(Stored data Opens)

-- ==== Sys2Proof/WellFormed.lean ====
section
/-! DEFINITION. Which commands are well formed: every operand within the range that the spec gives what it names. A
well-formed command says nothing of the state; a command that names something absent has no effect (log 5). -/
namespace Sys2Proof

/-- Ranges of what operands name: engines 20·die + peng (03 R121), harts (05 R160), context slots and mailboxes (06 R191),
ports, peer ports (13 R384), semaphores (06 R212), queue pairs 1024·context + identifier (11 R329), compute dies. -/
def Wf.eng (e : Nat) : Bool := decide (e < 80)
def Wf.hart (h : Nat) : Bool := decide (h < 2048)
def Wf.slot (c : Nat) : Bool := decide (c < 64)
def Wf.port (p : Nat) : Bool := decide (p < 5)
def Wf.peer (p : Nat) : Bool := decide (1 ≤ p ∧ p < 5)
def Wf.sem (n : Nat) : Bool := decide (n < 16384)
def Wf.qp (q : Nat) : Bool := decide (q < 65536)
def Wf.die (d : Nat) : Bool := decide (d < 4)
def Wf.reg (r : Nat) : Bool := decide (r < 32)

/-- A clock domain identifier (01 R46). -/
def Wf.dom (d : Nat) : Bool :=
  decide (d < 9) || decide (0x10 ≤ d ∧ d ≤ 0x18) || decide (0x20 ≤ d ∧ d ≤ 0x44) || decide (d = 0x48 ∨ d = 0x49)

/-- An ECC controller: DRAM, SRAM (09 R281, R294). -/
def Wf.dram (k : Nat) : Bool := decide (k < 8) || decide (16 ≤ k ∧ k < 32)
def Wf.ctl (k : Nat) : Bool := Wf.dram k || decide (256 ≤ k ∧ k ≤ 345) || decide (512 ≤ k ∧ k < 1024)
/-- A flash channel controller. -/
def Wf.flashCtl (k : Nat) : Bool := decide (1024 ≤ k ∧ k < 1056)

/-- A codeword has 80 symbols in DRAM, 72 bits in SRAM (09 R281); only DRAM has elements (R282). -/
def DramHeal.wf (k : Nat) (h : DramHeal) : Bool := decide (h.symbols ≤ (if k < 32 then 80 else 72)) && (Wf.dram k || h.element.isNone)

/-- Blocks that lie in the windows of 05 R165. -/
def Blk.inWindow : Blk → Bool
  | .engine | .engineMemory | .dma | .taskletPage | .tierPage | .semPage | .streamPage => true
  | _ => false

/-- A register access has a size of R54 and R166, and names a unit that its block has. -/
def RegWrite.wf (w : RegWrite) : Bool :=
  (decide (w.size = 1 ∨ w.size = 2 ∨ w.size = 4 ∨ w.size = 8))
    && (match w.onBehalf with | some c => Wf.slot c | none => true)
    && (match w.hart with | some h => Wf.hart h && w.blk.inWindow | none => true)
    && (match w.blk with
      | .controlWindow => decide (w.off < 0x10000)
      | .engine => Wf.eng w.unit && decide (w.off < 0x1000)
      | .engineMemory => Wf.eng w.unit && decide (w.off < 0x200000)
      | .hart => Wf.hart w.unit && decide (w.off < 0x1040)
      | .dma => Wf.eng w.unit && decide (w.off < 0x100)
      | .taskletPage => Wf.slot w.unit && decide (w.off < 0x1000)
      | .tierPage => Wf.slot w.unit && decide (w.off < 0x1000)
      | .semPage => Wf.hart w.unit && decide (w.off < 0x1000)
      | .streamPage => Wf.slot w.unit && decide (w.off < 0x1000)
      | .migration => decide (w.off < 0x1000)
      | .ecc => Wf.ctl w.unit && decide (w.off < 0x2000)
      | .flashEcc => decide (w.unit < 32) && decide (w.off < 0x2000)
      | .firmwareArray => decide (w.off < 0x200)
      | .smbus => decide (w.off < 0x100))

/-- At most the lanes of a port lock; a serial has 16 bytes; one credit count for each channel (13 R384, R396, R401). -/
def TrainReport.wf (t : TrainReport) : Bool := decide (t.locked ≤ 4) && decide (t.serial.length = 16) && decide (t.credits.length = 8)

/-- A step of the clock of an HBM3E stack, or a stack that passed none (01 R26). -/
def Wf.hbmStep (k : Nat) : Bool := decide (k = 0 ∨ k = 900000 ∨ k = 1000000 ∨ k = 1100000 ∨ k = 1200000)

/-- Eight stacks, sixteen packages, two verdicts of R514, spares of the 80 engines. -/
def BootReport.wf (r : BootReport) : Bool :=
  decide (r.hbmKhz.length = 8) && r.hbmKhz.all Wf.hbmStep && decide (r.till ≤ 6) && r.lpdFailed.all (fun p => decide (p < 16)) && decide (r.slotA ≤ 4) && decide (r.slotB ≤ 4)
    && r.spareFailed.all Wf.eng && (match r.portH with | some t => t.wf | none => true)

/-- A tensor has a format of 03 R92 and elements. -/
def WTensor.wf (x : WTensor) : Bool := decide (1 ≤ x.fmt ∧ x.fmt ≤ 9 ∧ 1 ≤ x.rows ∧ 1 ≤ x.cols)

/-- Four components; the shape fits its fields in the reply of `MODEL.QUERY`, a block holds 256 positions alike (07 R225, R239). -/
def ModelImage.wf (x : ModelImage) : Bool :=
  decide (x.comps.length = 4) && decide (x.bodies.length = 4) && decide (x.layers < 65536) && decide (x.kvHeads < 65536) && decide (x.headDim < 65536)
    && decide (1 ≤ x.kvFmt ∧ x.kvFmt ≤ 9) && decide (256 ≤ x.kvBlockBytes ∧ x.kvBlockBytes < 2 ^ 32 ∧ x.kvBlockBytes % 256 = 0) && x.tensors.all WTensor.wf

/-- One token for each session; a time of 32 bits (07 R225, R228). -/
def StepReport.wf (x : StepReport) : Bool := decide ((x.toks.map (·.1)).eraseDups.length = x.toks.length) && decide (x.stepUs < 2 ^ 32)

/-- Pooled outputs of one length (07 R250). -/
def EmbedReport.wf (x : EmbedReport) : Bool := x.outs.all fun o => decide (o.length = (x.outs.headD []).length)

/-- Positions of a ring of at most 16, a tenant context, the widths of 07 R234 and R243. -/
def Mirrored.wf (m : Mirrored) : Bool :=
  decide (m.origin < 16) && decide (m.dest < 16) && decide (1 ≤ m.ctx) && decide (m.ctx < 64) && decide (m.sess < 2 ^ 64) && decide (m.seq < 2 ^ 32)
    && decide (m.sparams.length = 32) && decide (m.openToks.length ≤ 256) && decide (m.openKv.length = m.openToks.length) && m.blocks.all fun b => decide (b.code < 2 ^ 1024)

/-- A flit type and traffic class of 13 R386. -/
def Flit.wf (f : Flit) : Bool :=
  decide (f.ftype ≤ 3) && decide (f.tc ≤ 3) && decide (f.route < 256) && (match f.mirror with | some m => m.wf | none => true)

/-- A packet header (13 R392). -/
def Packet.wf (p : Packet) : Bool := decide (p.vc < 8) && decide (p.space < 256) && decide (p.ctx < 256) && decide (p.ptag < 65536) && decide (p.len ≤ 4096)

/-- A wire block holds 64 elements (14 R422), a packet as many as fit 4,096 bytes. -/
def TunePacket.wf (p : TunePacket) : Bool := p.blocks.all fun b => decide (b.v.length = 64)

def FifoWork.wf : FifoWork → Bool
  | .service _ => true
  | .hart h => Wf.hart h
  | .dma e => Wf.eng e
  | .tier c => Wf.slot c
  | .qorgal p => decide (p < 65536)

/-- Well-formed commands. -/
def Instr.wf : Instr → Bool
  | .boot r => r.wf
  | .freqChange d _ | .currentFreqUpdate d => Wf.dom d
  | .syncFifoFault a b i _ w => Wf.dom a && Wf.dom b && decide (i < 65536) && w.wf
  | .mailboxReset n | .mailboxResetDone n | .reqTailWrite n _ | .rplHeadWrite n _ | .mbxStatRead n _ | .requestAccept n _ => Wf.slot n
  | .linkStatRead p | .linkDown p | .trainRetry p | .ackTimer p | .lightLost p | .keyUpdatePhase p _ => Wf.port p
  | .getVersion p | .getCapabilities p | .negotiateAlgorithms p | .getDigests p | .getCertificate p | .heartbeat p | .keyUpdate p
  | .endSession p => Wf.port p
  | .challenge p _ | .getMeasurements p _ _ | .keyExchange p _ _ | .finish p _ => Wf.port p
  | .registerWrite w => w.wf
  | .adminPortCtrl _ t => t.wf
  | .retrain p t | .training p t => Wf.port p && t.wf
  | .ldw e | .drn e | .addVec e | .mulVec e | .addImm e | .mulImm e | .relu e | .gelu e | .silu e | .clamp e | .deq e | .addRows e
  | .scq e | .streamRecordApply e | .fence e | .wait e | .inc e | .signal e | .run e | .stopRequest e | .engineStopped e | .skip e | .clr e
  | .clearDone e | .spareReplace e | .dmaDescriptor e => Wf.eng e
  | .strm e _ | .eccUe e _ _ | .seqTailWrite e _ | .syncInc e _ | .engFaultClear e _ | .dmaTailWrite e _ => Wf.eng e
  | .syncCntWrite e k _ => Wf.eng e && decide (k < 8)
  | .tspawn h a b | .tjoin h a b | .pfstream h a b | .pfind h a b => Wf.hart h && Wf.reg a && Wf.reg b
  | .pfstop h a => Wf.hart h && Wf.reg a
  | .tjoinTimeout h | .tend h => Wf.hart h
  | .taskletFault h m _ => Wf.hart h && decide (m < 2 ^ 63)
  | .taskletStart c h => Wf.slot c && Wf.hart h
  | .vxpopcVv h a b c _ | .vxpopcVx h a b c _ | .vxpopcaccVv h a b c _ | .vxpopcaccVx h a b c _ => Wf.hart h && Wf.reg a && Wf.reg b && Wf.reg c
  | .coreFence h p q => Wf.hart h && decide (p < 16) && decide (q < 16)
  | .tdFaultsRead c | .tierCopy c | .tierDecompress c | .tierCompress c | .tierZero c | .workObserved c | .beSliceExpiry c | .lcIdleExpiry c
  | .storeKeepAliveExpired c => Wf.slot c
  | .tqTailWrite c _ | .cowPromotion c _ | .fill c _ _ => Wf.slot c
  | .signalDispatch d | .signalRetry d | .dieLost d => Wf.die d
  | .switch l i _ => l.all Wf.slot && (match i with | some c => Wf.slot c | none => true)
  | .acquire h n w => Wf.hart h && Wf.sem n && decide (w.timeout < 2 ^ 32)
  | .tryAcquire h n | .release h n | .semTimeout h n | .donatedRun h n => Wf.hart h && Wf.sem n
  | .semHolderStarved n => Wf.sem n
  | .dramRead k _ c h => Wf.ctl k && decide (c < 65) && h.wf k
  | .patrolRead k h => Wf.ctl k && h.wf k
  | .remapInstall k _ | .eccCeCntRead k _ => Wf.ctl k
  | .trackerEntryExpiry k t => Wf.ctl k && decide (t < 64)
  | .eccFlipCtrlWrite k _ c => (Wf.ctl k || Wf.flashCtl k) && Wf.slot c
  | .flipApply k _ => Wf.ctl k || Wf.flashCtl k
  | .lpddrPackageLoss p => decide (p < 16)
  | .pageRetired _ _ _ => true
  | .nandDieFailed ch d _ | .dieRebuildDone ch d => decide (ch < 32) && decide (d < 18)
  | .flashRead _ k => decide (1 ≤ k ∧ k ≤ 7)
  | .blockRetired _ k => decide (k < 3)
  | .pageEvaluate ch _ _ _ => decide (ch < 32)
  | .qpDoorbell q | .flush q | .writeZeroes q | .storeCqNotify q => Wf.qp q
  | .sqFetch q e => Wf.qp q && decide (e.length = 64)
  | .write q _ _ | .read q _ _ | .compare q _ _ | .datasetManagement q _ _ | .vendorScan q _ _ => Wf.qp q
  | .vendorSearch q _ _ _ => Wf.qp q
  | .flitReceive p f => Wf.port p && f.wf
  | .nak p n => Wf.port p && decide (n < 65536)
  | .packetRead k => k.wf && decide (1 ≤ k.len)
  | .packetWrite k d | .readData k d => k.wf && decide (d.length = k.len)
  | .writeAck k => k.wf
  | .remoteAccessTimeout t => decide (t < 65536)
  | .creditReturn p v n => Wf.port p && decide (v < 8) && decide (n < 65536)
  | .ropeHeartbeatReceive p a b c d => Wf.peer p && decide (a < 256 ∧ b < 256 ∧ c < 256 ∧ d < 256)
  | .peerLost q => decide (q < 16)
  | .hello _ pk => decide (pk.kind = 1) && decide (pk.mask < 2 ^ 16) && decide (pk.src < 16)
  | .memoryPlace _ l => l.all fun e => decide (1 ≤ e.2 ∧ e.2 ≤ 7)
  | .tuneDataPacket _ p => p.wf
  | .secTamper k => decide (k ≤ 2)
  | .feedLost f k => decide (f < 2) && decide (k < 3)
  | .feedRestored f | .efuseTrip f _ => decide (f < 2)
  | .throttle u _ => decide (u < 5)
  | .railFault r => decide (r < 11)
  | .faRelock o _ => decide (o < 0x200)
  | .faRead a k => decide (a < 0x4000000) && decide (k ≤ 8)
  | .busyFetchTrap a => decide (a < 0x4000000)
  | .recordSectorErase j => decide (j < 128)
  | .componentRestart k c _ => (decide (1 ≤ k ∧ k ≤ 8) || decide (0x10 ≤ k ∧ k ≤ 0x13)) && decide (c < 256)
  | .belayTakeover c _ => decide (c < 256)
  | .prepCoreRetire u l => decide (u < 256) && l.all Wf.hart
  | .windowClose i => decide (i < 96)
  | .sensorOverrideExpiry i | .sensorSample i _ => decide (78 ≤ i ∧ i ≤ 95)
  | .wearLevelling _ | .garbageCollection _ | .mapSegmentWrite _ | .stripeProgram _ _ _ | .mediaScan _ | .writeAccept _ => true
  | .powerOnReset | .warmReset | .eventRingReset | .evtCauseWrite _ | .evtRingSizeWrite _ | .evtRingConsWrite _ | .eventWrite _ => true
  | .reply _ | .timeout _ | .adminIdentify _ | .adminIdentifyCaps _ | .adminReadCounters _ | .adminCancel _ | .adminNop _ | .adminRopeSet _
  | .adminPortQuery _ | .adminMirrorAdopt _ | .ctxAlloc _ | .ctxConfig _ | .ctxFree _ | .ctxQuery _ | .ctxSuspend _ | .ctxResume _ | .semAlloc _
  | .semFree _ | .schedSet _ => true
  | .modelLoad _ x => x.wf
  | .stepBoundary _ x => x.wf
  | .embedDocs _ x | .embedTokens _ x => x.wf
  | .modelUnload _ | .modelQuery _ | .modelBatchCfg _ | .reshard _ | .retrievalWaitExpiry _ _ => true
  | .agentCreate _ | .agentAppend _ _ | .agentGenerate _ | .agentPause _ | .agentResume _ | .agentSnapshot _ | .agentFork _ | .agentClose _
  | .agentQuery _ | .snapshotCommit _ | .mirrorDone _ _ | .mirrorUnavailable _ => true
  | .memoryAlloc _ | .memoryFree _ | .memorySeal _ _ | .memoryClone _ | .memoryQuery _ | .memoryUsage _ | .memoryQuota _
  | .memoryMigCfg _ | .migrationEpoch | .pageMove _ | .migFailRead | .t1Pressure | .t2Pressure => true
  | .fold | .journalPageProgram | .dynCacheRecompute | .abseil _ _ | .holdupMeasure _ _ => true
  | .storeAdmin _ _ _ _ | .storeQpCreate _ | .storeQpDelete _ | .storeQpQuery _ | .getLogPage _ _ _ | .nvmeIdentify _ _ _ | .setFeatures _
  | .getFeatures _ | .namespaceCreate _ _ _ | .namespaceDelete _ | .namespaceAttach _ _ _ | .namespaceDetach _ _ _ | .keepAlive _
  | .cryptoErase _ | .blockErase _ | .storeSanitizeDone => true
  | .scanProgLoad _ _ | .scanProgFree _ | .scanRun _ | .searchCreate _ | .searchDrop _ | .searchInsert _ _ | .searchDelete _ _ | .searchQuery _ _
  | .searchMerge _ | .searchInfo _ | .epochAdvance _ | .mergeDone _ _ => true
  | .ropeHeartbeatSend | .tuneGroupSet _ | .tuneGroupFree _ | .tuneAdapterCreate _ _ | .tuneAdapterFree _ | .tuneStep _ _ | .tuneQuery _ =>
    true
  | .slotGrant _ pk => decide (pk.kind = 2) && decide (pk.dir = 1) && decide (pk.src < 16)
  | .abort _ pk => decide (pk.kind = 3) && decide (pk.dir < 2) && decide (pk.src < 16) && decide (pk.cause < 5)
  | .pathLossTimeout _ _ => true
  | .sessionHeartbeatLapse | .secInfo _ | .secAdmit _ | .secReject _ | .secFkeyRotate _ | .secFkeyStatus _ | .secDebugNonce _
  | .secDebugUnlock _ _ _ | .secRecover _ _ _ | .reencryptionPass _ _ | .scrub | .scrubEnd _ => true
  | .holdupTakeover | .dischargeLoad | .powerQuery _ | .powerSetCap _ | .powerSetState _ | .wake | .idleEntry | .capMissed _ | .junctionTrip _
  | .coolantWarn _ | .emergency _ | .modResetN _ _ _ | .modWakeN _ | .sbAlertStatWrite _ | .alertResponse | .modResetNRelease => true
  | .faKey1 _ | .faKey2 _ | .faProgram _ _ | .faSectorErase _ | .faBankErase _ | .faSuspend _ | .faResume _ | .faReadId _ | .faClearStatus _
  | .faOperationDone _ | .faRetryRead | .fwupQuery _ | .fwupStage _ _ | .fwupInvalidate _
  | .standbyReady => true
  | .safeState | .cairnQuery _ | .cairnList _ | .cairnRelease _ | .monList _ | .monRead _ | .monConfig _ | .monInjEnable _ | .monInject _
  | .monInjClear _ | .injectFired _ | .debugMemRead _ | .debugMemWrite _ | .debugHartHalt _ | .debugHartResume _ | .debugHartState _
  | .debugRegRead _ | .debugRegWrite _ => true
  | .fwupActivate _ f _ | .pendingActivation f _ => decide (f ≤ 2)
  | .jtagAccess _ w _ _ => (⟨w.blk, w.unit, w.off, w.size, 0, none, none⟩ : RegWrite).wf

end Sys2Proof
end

(Stored data Closes)
(Stored data Opens)

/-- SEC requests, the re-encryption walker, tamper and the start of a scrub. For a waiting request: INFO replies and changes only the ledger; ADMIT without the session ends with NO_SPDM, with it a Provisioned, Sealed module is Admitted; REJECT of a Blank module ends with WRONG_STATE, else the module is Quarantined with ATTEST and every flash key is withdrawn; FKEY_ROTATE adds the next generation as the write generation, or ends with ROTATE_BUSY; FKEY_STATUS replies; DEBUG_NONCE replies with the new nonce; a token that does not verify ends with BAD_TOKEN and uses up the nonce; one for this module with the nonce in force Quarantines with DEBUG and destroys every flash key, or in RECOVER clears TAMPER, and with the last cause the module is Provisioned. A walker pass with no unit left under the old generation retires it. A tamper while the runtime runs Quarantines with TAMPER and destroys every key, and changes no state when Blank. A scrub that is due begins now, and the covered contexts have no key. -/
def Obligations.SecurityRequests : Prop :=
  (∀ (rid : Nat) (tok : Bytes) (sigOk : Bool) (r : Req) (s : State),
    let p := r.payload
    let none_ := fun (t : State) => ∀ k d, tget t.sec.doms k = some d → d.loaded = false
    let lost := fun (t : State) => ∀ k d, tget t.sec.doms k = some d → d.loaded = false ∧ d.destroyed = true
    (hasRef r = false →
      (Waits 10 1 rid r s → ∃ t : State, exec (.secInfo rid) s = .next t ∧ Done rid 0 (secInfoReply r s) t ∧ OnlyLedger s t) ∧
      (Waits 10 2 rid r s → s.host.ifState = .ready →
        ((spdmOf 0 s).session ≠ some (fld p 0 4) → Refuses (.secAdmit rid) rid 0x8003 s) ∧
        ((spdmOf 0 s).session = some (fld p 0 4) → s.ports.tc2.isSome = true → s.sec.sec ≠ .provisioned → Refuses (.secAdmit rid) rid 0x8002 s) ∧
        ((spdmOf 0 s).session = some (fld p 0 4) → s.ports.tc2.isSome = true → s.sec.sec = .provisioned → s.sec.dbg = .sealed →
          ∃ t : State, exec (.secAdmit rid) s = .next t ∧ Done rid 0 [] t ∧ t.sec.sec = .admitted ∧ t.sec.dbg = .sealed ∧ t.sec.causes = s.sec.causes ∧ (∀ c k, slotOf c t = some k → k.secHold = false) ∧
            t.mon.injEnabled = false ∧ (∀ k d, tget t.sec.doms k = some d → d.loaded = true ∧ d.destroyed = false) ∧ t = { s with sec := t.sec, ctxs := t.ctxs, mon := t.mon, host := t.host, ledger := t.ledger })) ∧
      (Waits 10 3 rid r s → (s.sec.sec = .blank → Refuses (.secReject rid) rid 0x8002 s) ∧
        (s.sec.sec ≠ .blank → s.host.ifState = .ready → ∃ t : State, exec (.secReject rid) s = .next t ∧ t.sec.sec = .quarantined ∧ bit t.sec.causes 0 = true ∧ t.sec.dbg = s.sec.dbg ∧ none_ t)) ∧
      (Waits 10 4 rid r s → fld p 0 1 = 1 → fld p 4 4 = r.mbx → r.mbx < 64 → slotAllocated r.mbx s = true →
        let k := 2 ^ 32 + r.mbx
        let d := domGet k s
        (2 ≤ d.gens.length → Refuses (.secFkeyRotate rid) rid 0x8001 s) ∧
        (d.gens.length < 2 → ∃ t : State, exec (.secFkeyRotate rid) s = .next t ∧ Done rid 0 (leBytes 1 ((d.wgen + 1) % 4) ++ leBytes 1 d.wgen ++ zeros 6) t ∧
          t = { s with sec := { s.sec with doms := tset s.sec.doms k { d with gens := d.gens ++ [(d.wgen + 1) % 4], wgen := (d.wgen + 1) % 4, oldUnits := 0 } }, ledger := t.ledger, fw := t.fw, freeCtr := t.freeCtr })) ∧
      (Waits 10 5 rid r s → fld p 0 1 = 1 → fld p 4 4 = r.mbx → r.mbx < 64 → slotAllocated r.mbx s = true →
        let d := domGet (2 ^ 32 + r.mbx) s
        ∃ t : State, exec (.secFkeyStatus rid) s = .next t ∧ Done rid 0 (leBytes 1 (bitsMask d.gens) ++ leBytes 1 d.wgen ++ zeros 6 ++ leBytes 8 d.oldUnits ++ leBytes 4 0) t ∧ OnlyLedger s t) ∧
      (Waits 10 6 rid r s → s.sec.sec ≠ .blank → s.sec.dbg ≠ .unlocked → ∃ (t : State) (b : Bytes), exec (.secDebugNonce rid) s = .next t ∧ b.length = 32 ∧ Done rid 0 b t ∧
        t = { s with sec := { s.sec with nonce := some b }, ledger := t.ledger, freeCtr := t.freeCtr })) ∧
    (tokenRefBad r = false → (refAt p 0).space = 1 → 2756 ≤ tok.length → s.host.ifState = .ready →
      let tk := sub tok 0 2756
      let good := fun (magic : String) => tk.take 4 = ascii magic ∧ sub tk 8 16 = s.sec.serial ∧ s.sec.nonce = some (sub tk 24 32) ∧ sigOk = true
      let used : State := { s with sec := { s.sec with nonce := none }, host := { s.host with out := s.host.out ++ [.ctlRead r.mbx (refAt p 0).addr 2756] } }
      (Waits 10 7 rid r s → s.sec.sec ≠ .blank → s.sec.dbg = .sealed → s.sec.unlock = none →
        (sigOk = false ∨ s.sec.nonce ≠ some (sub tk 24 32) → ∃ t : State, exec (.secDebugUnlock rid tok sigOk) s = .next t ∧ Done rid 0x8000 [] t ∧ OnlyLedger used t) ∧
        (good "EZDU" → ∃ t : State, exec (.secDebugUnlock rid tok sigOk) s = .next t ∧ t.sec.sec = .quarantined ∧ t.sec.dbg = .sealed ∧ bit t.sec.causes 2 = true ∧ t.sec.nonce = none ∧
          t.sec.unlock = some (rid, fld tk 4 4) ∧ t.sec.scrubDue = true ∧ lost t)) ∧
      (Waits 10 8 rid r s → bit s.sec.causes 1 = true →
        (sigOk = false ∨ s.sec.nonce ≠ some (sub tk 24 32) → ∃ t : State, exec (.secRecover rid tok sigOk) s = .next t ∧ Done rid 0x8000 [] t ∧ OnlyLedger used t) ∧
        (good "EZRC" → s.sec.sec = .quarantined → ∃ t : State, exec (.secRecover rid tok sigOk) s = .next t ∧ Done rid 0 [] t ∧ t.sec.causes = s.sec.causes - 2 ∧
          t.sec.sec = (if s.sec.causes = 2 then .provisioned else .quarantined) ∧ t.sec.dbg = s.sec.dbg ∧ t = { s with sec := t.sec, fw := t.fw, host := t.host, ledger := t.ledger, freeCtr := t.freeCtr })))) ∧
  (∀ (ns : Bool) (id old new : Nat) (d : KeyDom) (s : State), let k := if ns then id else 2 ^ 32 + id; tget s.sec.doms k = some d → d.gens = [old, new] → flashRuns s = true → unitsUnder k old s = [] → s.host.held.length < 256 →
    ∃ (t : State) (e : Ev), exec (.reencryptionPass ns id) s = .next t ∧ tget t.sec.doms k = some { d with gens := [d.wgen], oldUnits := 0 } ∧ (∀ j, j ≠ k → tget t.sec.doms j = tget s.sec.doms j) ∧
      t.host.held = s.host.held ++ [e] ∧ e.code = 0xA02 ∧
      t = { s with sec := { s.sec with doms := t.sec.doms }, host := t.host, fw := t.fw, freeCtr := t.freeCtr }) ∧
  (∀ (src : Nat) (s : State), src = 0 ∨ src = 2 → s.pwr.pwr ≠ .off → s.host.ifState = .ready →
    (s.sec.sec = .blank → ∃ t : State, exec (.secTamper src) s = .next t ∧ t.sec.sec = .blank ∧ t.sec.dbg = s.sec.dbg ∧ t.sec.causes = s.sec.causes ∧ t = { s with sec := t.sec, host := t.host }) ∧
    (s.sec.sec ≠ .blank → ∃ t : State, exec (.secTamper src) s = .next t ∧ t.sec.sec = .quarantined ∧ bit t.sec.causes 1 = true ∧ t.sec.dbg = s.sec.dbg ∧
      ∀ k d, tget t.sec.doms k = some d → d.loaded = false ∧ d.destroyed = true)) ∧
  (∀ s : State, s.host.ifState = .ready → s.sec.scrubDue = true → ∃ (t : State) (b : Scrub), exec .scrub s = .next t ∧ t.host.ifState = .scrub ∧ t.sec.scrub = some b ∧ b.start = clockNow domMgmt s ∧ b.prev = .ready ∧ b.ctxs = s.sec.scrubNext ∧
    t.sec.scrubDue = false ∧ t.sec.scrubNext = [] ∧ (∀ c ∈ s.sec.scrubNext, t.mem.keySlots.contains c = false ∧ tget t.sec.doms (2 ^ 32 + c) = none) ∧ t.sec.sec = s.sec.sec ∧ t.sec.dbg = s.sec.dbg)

(Stored data Closes)

# Problem to work on
From the material above, set down exactly the lines starting at the one with "it names. A" and ending at the one with "def Wf.port (p", end lines included.

# Task output
/-! DEFINITION. Which commands are well formed: every operand within the range that the spec gives what it names. A
well-formed command says nothing of the state; a command that names something absent has no effect (log 5). -/
namespace Sys2Proof

/-- Ranges of what operands name: engines 20·die + peng (03 R121), harts (05 R160), context slots and mailboxes (06 R191),
ports, peer ports (13 R384), semaphores (06 R212), queue pairs 1024·context + identifier (11 R329), compute dies. -/
def Wf.eng (e : Nat) : Bool := decide (e < 80)
def Wf.hart (h : Nat) : Bool := decide (h < 2048)
def Wf.slot (c : Nat) : Bool := decide (c < 64)
def Wf.port (p : Nat) : Bool := decide (p < 5)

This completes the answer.